▸ **Records for the task**
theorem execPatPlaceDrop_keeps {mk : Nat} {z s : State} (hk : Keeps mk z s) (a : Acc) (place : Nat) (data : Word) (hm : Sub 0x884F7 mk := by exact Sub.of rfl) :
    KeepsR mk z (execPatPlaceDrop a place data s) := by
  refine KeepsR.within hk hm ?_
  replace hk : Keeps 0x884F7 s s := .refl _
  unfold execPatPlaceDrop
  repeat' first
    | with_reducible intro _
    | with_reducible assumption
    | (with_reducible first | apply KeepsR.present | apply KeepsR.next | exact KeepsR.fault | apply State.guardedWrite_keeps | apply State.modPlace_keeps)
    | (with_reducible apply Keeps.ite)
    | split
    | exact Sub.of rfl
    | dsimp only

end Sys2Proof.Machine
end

---

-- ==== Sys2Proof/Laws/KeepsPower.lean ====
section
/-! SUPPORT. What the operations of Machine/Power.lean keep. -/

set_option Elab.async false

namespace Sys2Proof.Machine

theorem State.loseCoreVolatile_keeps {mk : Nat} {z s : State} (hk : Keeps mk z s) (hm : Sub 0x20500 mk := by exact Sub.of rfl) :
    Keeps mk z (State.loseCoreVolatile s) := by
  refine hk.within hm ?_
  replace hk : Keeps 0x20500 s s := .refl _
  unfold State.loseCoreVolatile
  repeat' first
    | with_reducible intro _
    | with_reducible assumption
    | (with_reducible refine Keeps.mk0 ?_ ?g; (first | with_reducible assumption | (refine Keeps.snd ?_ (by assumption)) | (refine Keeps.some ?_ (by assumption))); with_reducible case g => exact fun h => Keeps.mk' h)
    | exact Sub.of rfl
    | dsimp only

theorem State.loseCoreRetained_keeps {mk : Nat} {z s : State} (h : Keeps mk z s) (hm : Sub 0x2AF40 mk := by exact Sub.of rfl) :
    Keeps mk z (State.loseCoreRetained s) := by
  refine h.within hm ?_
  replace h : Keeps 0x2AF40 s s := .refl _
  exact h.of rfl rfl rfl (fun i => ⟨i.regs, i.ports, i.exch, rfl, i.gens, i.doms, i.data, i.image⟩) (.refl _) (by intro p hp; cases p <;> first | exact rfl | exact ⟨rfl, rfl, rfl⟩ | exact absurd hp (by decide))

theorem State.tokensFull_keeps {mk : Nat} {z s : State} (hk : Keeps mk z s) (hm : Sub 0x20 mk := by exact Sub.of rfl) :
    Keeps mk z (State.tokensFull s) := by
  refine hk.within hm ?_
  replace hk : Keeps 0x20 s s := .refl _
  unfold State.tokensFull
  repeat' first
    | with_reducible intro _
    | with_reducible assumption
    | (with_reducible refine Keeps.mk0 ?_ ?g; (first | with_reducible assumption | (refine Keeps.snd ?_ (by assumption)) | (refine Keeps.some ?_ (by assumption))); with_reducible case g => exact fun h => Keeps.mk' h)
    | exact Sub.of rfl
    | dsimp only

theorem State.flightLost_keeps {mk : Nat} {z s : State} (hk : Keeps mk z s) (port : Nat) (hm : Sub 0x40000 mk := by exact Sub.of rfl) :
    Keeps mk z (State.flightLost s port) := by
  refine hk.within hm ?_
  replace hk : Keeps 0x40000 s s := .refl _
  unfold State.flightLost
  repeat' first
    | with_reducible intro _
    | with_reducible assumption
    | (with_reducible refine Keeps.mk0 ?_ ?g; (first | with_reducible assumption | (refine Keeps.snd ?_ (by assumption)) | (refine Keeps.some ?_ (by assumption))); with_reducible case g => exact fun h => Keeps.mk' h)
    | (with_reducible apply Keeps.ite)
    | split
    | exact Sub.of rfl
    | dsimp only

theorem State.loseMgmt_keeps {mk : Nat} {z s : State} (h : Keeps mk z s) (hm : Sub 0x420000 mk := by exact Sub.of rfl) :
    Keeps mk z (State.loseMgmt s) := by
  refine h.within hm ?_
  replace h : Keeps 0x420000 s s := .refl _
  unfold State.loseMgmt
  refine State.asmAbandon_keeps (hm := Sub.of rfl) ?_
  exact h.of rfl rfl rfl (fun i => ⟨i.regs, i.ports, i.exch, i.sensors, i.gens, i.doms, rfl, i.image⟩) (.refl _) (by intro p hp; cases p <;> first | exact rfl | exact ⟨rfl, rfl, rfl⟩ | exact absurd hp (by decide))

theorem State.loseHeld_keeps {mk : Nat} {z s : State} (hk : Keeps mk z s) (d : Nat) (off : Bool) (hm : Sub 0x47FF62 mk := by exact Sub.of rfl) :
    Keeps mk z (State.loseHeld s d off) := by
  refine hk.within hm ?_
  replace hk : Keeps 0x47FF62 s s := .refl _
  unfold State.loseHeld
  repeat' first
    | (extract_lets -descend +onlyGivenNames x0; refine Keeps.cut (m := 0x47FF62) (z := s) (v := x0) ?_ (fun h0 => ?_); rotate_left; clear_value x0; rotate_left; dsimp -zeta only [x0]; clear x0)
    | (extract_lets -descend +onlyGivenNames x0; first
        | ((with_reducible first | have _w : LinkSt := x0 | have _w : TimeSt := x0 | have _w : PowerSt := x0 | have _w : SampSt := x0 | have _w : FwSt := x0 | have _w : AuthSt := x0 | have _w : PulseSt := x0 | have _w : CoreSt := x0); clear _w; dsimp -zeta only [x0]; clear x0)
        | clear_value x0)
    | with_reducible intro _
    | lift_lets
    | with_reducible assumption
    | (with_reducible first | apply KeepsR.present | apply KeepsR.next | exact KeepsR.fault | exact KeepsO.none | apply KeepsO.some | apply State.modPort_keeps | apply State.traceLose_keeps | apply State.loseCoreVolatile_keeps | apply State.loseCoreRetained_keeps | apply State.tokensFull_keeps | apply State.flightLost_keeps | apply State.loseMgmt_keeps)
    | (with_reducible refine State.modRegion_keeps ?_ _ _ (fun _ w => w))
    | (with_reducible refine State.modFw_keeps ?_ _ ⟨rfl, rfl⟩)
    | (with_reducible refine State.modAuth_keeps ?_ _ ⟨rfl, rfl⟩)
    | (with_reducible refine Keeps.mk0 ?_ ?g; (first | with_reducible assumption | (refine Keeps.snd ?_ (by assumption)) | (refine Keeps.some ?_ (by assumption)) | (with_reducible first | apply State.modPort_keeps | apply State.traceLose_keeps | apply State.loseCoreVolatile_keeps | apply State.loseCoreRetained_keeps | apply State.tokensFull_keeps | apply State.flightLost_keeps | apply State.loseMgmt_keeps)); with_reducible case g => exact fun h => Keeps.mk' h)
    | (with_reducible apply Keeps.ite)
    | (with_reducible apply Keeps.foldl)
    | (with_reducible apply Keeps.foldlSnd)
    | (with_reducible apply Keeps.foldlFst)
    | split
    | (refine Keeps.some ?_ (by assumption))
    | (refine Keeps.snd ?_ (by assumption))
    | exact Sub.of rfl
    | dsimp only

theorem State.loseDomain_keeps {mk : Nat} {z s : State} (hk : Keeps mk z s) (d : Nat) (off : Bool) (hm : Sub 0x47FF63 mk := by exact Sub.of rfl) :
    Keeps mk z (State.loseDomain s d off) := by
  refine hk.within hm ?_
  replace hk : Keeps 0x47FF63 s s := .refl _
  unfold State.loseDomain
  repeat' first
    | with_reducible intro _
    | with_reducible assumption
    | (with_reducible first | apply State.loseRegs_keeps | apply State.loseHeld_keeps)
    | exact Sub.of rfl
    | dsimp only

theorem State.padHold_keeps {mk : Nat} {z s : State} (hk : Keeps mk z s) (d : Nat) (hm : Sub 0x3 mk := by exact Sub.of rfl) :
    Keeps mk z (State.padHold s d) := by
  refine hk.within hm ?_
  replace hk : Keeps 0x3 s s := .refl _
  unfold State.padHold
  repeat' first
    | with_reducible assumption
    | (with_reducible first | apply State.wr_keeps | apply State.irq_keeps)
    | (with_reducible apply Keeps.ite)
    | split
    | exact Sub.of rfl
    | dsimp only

▸ **Task requirements**
Within the material, find all lines that hold the word "unfold" and show them.

▸ **Result of the task**
  unfold execPatPlaceDrop
  unfold State.loseCoreVolatile
  unfold State.tokensFull
  unfold State.flightLost
  unfold State.loseMgmt
  unfold State.loseHeld
  unfold State.loseDomain
  unfold State.padHold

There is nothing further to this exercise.